Minutos depois, Alberto Fernández subiu ao palco para saudar seus eleitores e defendeu uma “Argentina mais igualitária, que defende a educação pública e a saúde pública” e que privilegie “os que trabalham”. “Que nossos opositores nos ajudem a construir o país das cinzas que nos deixaram”, completou.

Eleito com uma plataforma liberal capaz de recuperar o crescimento econômico e o desenvolvimento do país, Macri deixa a presidência com a inflação descontrolada e mais um ano de recessão a caminho — segundo o Fundo Monetário Internacional, o país deve encolher 1,3% em 2019.

Nos quatro anos de Macri, o desemprego passou da casa dos 5% para mais de 10%. O câmbio, vital no dia-a-dia argentino, passou de 10 para mais de 60 pesos. “A deterioração da situação argentina desempenhou um papel decisivo”, diz Martin Ravazzini, economista da consultoria Ecolatina em Buenos Aires.

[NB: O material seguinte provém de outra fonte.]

-- ==== Sys2Proof/Machine/ByteEncoder.lean ====
section
/-!
DEFINITION. The byte encoder of the host (spec 41_byte_encoder.md R100 to R108). It describes no hardware (00_scope.md
R5): it is the pure function a host applies before it sends PUSH commands, so that `passwordDigest` can be stated end to
end (assumption log 12).
-/

namespace Sys2Proof.Machine

/-- `c[hi:lo]` of a code point (00_scope.md R11). -/
def pointBits (c hi lo : Nat) : Nat := (c / 2 ^ lo) % 2 ^ (hi + 1 - lo)

/-- A byte of an encoded point: a marker OR some bits of the point. -/
def markedByte (marker bits : Nat) : Byte := BitVec.ofNat 8 marker ||| BitVec.ofNat 8 bits

/-- `enc(c)` (R101 to R105): a surrogate or a value above 0x10FFFF is not encodable. -/
def encodePoint (c : Nat) : Except HostFailure (List Byte) :=
  if c < 0x80 then .ok [BitVec.ofNat 8 c]
  else if c ≤ 0x7FF then .ok [markedByte 0xC0 (pointBits c 10 6), markedByte 0x80 (pointBits c 5 0)]
  else if 0xD800 ≤ c ∧ c ≤ 0xDFFF then .error .invalidInput
  else if c ≤ 0xFFFF then
    .ok [markedByte 0xE0 (pointBits c 15 12), markedByte 0x80 (pointBits c 11 6), markedByte 0x80 (pointBits c 5 0)]
  else if c ≤ 0x10FFFF then
    .ok [markedByte 0xF0 (pointBits c 20 18), markedByte 0x80 (pointBits c 17 12), markedByte 0x80 (pointBits c 11 6),
      markedByte 0x80 (pointBits c 5 0)]
  else .error .invalidInput

/-- `utf8Bytes(s)` (R100, R105): one point that is not encodable makes the whole string fail. -/
def utf8Bytes : List Nat → Except HostFailure (List Byte)
  | [] => .ok []
  | c :: rest => do
    let bytes ← encodePoint c
    let more ← utf8Bytes rest
    .ok (bytes ++ more)

/-- A 16-bit unit that opens a surrogate pair (R106). -/
def isHighSurrogate (u : BitVec 16) : Bool := 0xD800 ≤ u.toNat && u.toNat ≤ 0xDBFF

/-- A 16-bit unit that closes a surrogate pair (R106). -/
def isLowSurrogate (u : BitVec 16) : Bool := 0xDC00 ≤ u.toNat && u.toNat ≤ 0xDFFF

/-- 16-bit code units to code points (R106): a valid pair becomes one point, an unpaired surrogate fails. -/
def combineUnits : List (BitVec 16) → Except HostFailure (List Nat)
  | [] => .ok []
  | [u] => if isHighSurrogate u || isLowSurrogate u then .error .invalidInput else .ok [u.toNat]
  | u :: l :: rest =>
    if isHighSurrogate u then
      if isLowSurrogate l then do
        let points ← combineUnits rest
        .ok ((0x10000 + (u.toNat - 0xD800) * 0x400 + (l.toNat - 0xDC00)) :: points)
      else .error .invalidInput
    else if isLowSurrogate u then .error .invalidInput
    else do
      let points ← combineUnits (l :: rest)
      .ok (u.toNat :: points)

/-- A value the host may be given as text (R100, R106, R108). -/
inductive HostValue where
  /-- null, undefined, or another value that is no string (R108) -/
  | notAString
  /-- a sequence of code points (R100) -/
  | points (s : List Nat)
  /-- a sequence of 16-bit code units (R106) -/
  | units (s : List (BitVec 16))
  deriving DecidableEq, Repr

/-- The bytes the host pushes for a value; a failure is reported before any PUSH (R105, R108). -/
def hostBytes : HostValue → Except HostFailure (List Byte)
  | .notAString => .error .invalidInput
  | .points s => utf8Bytes s
  | .units s => do
    let points ← combineUnits s
    utf8Bytes points

/-- `passwordDigest(password) = hash(utf8Bytes(password))` (R107). -/
def passwordDigest (cfg : Config) (password : HostValue) : Except HostFailure (List Byte) := do
  let bytes ← hostBytes password
  hashBytes cfg bytes

end Sys2Proof.Machine
end

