-- ==== Sys2Proof/Safety.lean ====
section
/-!
DEFINITION. What counts as a safe run, and the invariants that claims use (spec 10_state.md R24, R36; 95_test_vectors.md
section 10). A run is SAFE if no step stops: the engine's own faults are next states, and the model's stops are reads of
cells without value.
-/

namespace Sys2Proof.Machine

/-- The step from `s` completes. -/
def StepCompletes (s : State) : Prop := ∃ t, step s = .next t

/-- The run of `n` steps from `s` completes and ends in `t`. -/
def RunsTo (n : Nat) (s t : State) : Prop := Sys2Proof.core.run n s = .next t

/-- What holds of every state between commands that the engine reaches from reset, as far as it can be said without the
message itself (R24, R36 (a) to (e); R21, R23 for the transient store). -/
structure Inv (s : State) : Prop where
  /-- R36 (a) -/
  lenAligned : s.len.toNat % 8 = 0
  /-- R36 (a) -/
  lenFits : s.len.toNat ≤ 2 ^ s.cfg.lenw.bits - 8
  /-- R36 (b) -/
  faultIffCause : s.phase = .fault ↔ s.cause ≠ .noFault
  /-- R36 (c), the part about FILL -/
  fillInAbsorb : s.phase = .absorb → s.fill.toNat = s.len.toNat / 8 % 64
  /-- R36 (d) -/
  fillOutside : s.phase = .idle ∨ s.phase = .done → s.fill = 0
  /-- R36 (e) -/
  idleFresh : s.phase = .idle → s.v = s.cfg.iv ∧ s.len = 0
  /-- the buffer is in canonical form -/
  bufWf : s.buf.wf = true
  /-- R24: exactly the bytes below FILL have a value -/
  bufBelowFill : ∀ a, (s.buf.read a).isSome = true ↔ a < s.fill.toNat
  /-- R21, R23: between commands the transient store has no content -/
  transientOff : s.transient = .unspecified

/-- The engine has absorbed exactly the message bytes `m` since the last INIT (R24, R25, R26, R36 (c)). The phase is
said separately: a fault keeps all of this (R36 (g)). -/
structure Absorbed (m : List Byte) (s : State) : Prop where
  size : m.length ≤ maxBytes s.cfg
  len : s.len.toNat = 8 * m.length
  fill : s.fill.toNat = m.length % 64
  state : s.v = chain s.cfg.iv m (m.length / 64)
  bytes : ∀ a, s.buf.read a = m[64 * (m.length / 64) + a]?

/-- The engine holds the final State of the message `m` (R36 (d), (f)). -/
structure Finished (m : List Byte) (s : State) : Prop where
  size : m.length ≤ maxBytes s.cfg
  len : s.len.toNat = 8 * m.length
  fill : s.fill = 0
  state : s.v = finalState s.cfg.iv m
  bytes : ∀ a, s.buf.read a = none

/-- The invariant with the message (R36): in IDLE nothing has been absorbed; in ABSORB some message has been absorbed and
its complete blocks folded; in DONE the State is the final State of some message; in FAULT the state is as it was before
the faulting command, one of these. -/
def Traced (s : State) : Prop :=
  match s.phase with
  | .idle => Absorbed [] s
  | .absorb => ∃ m, Absorbed m s
  | .done => ∃ m, Finished m s
  | .fault => ∃ m, Absorbed m s ∨ Finished m s

/-- Two states that differ in hidden state only (R32): in the transient store and in the bytes of BUF at and above FILL.
Everything else, the ports and the history included, is the same. -/
structure HiddenOnly (s s' : State) : Prop where
  visible : { s' with buf := s.buf, transient := s.transient } = s
  bytes : ∀ a, a < s.fill.toNat → s'.buf.read a = s.buf.read a

end Sys2Proof.Machine
end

No discurso da vitória, ontem, o prefeito eleito de Buenos Aires e ex-ministro da Economia de Cristina Axel Kicillof classificou a situação econômica que o novo governo vai encontrar como “terra arrasada”. A grande dúvida no ar é a estratégia econômica do novo governo. Fernández tem dado indicações de que não vai tirar o país do Mercosul, nem de que dará as costas para credores e investidores internacionais.

O país contraiu em 2018 empréstimos de 57 bilhões de dólares com o FMI, cujos pagamentos começarão a vencer em 2021 e 2022, no meio do próximo mandato. Na madrugada de hoje o Banco Central argentino anunciou medidas emergenciais para conter o dólar: a venda está limitada a 200 dólares por homebanking e 100 dólares em efetivo para pequenos poupadores por mês.

Analistas políticos preveem uma equipe econômica mais alinhada a Néstor Kirchner, marido de Cristina que presidiu o país até 2007. Por uma coincidência histórica, Fernández foi eleito no mesmo dia em que o ex-marido de Cristina morreu, 27 de outubro de 2010.

A condução política e as relações com o Congresso também pode ter mais o estilo de Néstor, de quem Fernández era homem de confiança, que de Cristina, com quem o presidente eleito já brigou no passado. Mas a vice-presidente terá um papel para nada figurativo. Como prevê a constituição, ela será também presidente do Senado, casa que deve concentrar as principais batalhas do governo de Fernández.

No discurso da vitória, ontem, Cristina falou antes de Fernández, e pediu que seus eleitores não vaiassem Macri, e que tomassem “todas as medidas possíveis” para aliviar a “dramática” situação econômica do país até o dia da posse, 10 de dezembro. Na sequência, emendou uma contundente crítica aos “projeto neoliberais que tanto dor nos causaram”. A chapa eleita vai seguir causando calafrios a investidores dia após dia, tanto antes como após 10 de dezembro.